Unicode conversion of non-breaking hyphens in MS Word
Posted by Jim Brase on 2012-12-11 10:50:00
The USV for the non-breaking hyphen is U+2011. However, if a document is saved in Microsoft Word as 8-bit text, a non-breaking hyphen is represented as 0x1E. This may apply to data created with MS Word in the following situations:
- Data is saved as plain text. (The default in current versions of MS Word is to save data as Unicode text.) I have verified that Word 2010 on a Windows 7 platform will convert a non-breaking hyphen to 0x1E when a document is saved as plain text.
- A document has been created on a pre-Unicode version of MS Word, which would be very old. I believe that such was the type of document that my colleague, who brought this issue to my attention, was working with.
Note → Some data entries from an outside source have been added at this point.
/-! ### powerOnReset -/

@[simp] theorem powerOnReset_params : (powerOnReset s).params = s.params := rfl
@[simp] theorem powerOnReset_ctrl : (powerOnReset s).ctrl = Ctrl.reset := rfl
@[simp] theorem powerOnReset_stat : (powerOnReset s).stat = Stat.reset := rfl
@[simp] theorem powerOnReset_cks : (powerOnReset s).cks = 0 := rfl
@[simp] theorem powerOnReset_idx : (powerOnReset s).idx = 0 := rfl
@[simp] theorem powerOnReset_run : (powerOnReset s).run = 0 := rfl
@[simp] theorem powerOnReset_data : (powerOnReset s).data = 0 := rfl
@[simp] theorem powerOnReset_eidx : (powerOnReset s).eidx = 0 := rfl
@[simp] theorem powerOnReset_len : (powerOnReset s).len = 0 := rfl
@[simp] theorem powerOnReset_bits : (powerOnReset s).bits = [] := rfl
@[simp] theorem powerOnReset_obits : (powerOnReset s).obits = [] := rfl
@[simp] theorem powerOnReset_samples : (powerOnReset s).samples = [] := rfl
@[simp] theorem powerOnReset_rbuf : (powerOnReset s).rbuf = [] := rfl
@[simp] theorem powerOnReset_inbox : (powerOnReset s).inbox = s.inbox := rfl
@[simp] theorem powerOnReset_results : (powerOnReset s).results = s.results := rfl
@[simp] theorem powerOnReset_free : (powerOnReset s).free = s.free := rfl

/-! ### bindInput -/

@[simp] theorem bindInput_params (q : List Byte) : (bindInput q s).params = s.params := rfl
@[simp] theorem bindInput_ctrl (q : List Byte) : (bindInput q s).ctrl = s.ctrl := rfl
@[simp] theorem bindInput_stat (q : List Byte) : (bindInput q s).stat = s.stat := rfl
@[simp] theorem bindInput_cks (q : List Byte) : (bindInput q s).cks = s.cks := rfl
@[simp] theorem bindInput_idx (q : List Byte) : (bindInput q s).idx = s.idx := rfl
@[simp] theorem bindInput_run (q : List Byte) : (bindInput q s).run = s.run := rfl
@[simp] theorem bindInput_data (q : List Byte) : (bindInput q s).data = s.data := rfl
@[simp] theorem bindInput_eidx (q : List Byte) : (bindInput q s).eidx = s.eidx := rfl
@[simp] theorem bindInput_len (q : List Byte) : (bindInput q s).len = BitVec.ofNat 24 q.length := rfl
@[simp] theorem bindInput_bits (q : List Byte) : (bindInput q s).bits = cellsFrom 0 q := rfl
@[simp] theorem bindInput_obits (q : List Byte) : (bindInput q s).obits = s.obits := rfl
@[simp] theorem bindInput_samples (q : List Byte) : (bindInput q s).samples = s.samples := rfl
@[simp] theorem bindInput_rbuf (q : List Byte) : (bindInput q s).rbuf = s.rbuf := rfl
@[simp] theorem bindInput_inbox (q : List Byte) : (bindInput q s).inbox = s.inbox := rfl
@[simp] theorem bindInput_results (q : List Byte) : (bindInput q s).results = s.results := rfl
@[simp] theorem bindInput_free (q : List Byte) : (bindInput q s).free = s.free := rfl

/-! ### setSst -/

@[simp] theorem setSst_params (x : ScanState) : (setSst x s).params = s.params := rfl
@[simp] theorem setSst_ctrl (x : ScanState) : (setSst x s).ctrl = s.ctrl := rfl
@[simp] theorem setSst_stat (x : ScanState) : (setSst x s).stat = ⟨x, s.stat.flt, s.stat.err⟩ := rfl
@[simp] theorem setSst_cks (x : ScanState) : (setSst x s).cks = s.cks := rfl
@[simp] theorem setSst_idx (x : ScanState) : (setSst x s).idx = s.idx := rfl
@[simp] theorem setSst_run (x : ScanState) : (setSst x s).run = s.run := rfl
@[simp] theorem setSst_data (x : ScanState) : (setSst x s).data = s.data := rfl
@[simp] theorem setSst_eidx (x : ScanState) : (setSst x s).eidx = s.eidx := rfl
@[simp] theorem setSst_len (x : ScanState) : (setSst x s).len = s.len := rfl
@[simp] theorem setSst_bits (x : ScanState) : (setSst x s).bits = s.bits := rfl
@[simp] theorem setSst_obits (x : ScanState) : (setSst x s).obits = s.obits := rfl
@[simp] theorem setSst_samples (x : ScanState) : (setSst x s).samples = s.samples := rfl
@[simp] theorem setSst_rbuf (x : ScanState) : (setSst x s).rbuf = s.rbuf := rfl
@[simp] theorem setSst_inbox (x : ScanState) : (setSst x s).inbox = s.inbox := rfl
@[simp] theorem setSst_results (x : ScanState) : (setSst x s).results = s.results := rfl
@[simp] theorem setSst_free (x : ScanState) : (setSst x s).free = s.free := rfl
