-- ==== Sys2Proof/Tests/Slice0.lean ====
section
/-! SUPPORT. The model's own tests: the checks refuse ill-formed terms, words written out from the spec's encodings decode
to their commands, commands give the spec's test vectors (95_test_vectors.md, configuration T), and the hypotheses of
every statement are met by concrete values. -/

namespace Sys2Proof.Tests

open Sys2Proof.Machine Sys2Proof.Spec

/-- Configuration T (95_test_vectors.md section 2). -/
def tape : Params where
  scan := ⟨⟨6, 4, 4⟩, ⟨4, 2, 2⟩⟩
  pulse := ⟨⟨⟨3, 4⟩, ⟨1, 2⟩, ⟨8, 4, 4⟩, ⟨5, 2, 2⟩⟩, ⟨⟨2, 3⟩, ⟨1, 1⟩, ⟨6, 4, 4⟩, ⟨4, 2, 2⟩⟩⟩
  rptZeros := 3
  lvlLow := 0x20
  lvlHigh := 0xE0
  sampleRate := 8000
  crByte := 0x0D
  hdr16 := .little
  streamCap := some 100

/-- The reset state under configuration T. -/
def fresh : State := { State.reset with params := tape }

/-- The reset state with an input bound. -/
def bound (q : List Byte) : State := bindInput q fresh

/-- `bound`, with the payload section selected. -/
def payloadBound (q : List Byte) : State := { bound q with ctrl := ⟨.bits, .regular, .payload⟩ }

/-- The state after issuing words one after another. -/
def issued : List Word → State → State
  | [], s => s
  | w :: ws, s =>
    match issueWord w s with
    | .next t => issued ws t
    | _ => s

/-! ### WellFormed refuses ill-formed terms -/

theorem test_unlisted_opcode_refused : commandWordWf 0x04000000 = false := by decide
theorem test_unused_bit_refused : commandWordWf 0x10000100 = false := by decide
theorem test_listed_word_accepted : commandWordWf 0x100000A5 = true := by decide
theorem test_long_input_refused : bindable (List.replicate (2 ^ 24) 0) = false := by
  simp only [bindable, List.length_replicate]
  decide
theorem test_longest_input_accepted : bindable (List.replicate (2 ^ 24 - 1) 0) = true := by
  simp only [bindable, List.length_replicate]
  decide
theorem test_wf1_zero_run_refused : Params.wf1 { tape with scan := ⟨⟨6, 0, 4⟩, ⟨4, 2, 2⟩⟩ } = false := by decide
theorem test_wf2_short_gap_refused : Params.wf2 { tape with scan := ⟨⟨9, 4, 4⟩, ⟨4, 2, 2⟩⟩ } = false := by decide
theorem test_tape_wf : tape.wf1 = true ∧ tape.wf2 = true := by decide

/-! ### Decoding: every constructor, from words written out from 30_encoding.md R83 (op in 31:24, operand in the low bits) -/

theorem test_decode_system :
    decode 0b00000000_000000000000000000000000 = .ok .nop ∧ decode 0b00000001_000000000000000000000000 = .ok .rst ∧
    decode 0b00000010_000000000000000000000_010 = .ok (.getr .cks) ∧
    decode 0b00000010_000000000000000000000_111 = .ok (.getr .len) ∧
    decode 0b00000011_000000000000000000001101 = .ok (.setidx 13) ∧
    decode 0b00000011_111111111111111111111111 = .ok (.setidx 0xFFFFFF) := by decide
theorem test_decode_frame_unit :
    decode 0b00010000_0000000000000000_10100101 = .ok (.fwr 0xA5) ∧
    decode 0b00010001_000000000000000000000000 = .ok .fwck ∧ decode 0b00010010_000000000000000000000000 = .ok .frd ∧
    decode 0b00010011_00000000_0000000010000000 = .ok (.frdn 128) ∧
    decode 0b00010100_000000000000000000000000 = .ok .frck ∧
    decode 0b00010101_000000000000000000000000 = .ok .ckclr := by decide
theorem test_decode_scanner :
    decode 0b00100000_00000000000000000000000_0 = .ok (.ssel .header) ∧
    decode 0b00100000_00000000000000000000000_1 = .ok (.ssel .payload) ∧
    decode 0b00100001_000000000000000000000000 = .ok .srst ∧ decode 0b00100010_000000000000000000000000 = .ok .sstep ∧
    decode 0b00100011_000000000000000000000000 = .ok .scan ∧
    decode 0b00100100_000000000000000000000000 = .ok .rmark := by decide
theorem test_decode_output :
    decode 0b00110000_00000000000000000000000_1 = .ok (.omode .pcm) ∧
    decode 0b00110001_00000000000000000000000_1 = .ok (.psel .fast) ∧
    decode 0b00110010_00000000000000000000000_1 = .ok (.emitb true) ∧
    decode 0b00110011_000000000101010111110000 = .ok (.gap 22000) ∧
    decode 0b00110100_00000000000000000000000_1 = .ok (.mark .payload) ∧
    decode 0b00110101_000000000000000000000000 = .ok .rpt := by decide
/-- V77: words that are not commands. -/
theorem test_decode_illegal :
    decode 0x36000000 = .error .opcode ∧ decode 0xFF000000 = .error .opcode ∧
    decode 0x20000002 = .error .immediate ∧ decode 0x13010000 = .error .immediate ∧
    decode 0x12000001 = .error .immediate := by decide
theorem test_table_word : decodeTableWord 32 0x100000A5 = some (.fwr 0xA5) := by decide
theorem test_encode_gap : encode (.gap 22000) = 0x330055F0 := by decide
It is not certain how many of our mapping tables recognize 0x1E as a non-breaking hyphen. When I ran a test using the CP1252 converter, it changed a 0x1E to U+001E. This is what one would normally want. But it will not handle 8-bit data from MS Word correctly.
If you have 8-bit data that originated in MS Word which contains 0x1E, and your mapping table converts 0x1E to U+001E, you can handle it in one of the following ways:
- Customize the mapping table to convert 0x1E to U+2011, or:
- Convert that data with the existing mapping table, then use a global 'find and replace' to change U+001E to U+2011, or:
- First use a global 'find and replace' to change 0x1E to an unused ASCII character sequence, such as ^~, which represents a non-breaking hyphen. Then convert the data with an existing map.
If you have converted MS Word data, and hyphens seemed to disappear, or the data was left with seemingly extraneous U+001Es, you should check to see if this is the cause.
It is not clear that all mapping tables should be modified to include the 0x1E > U+2011 change, since this is specific to MS Word 8-bit data, and tables are often used with data from other sources.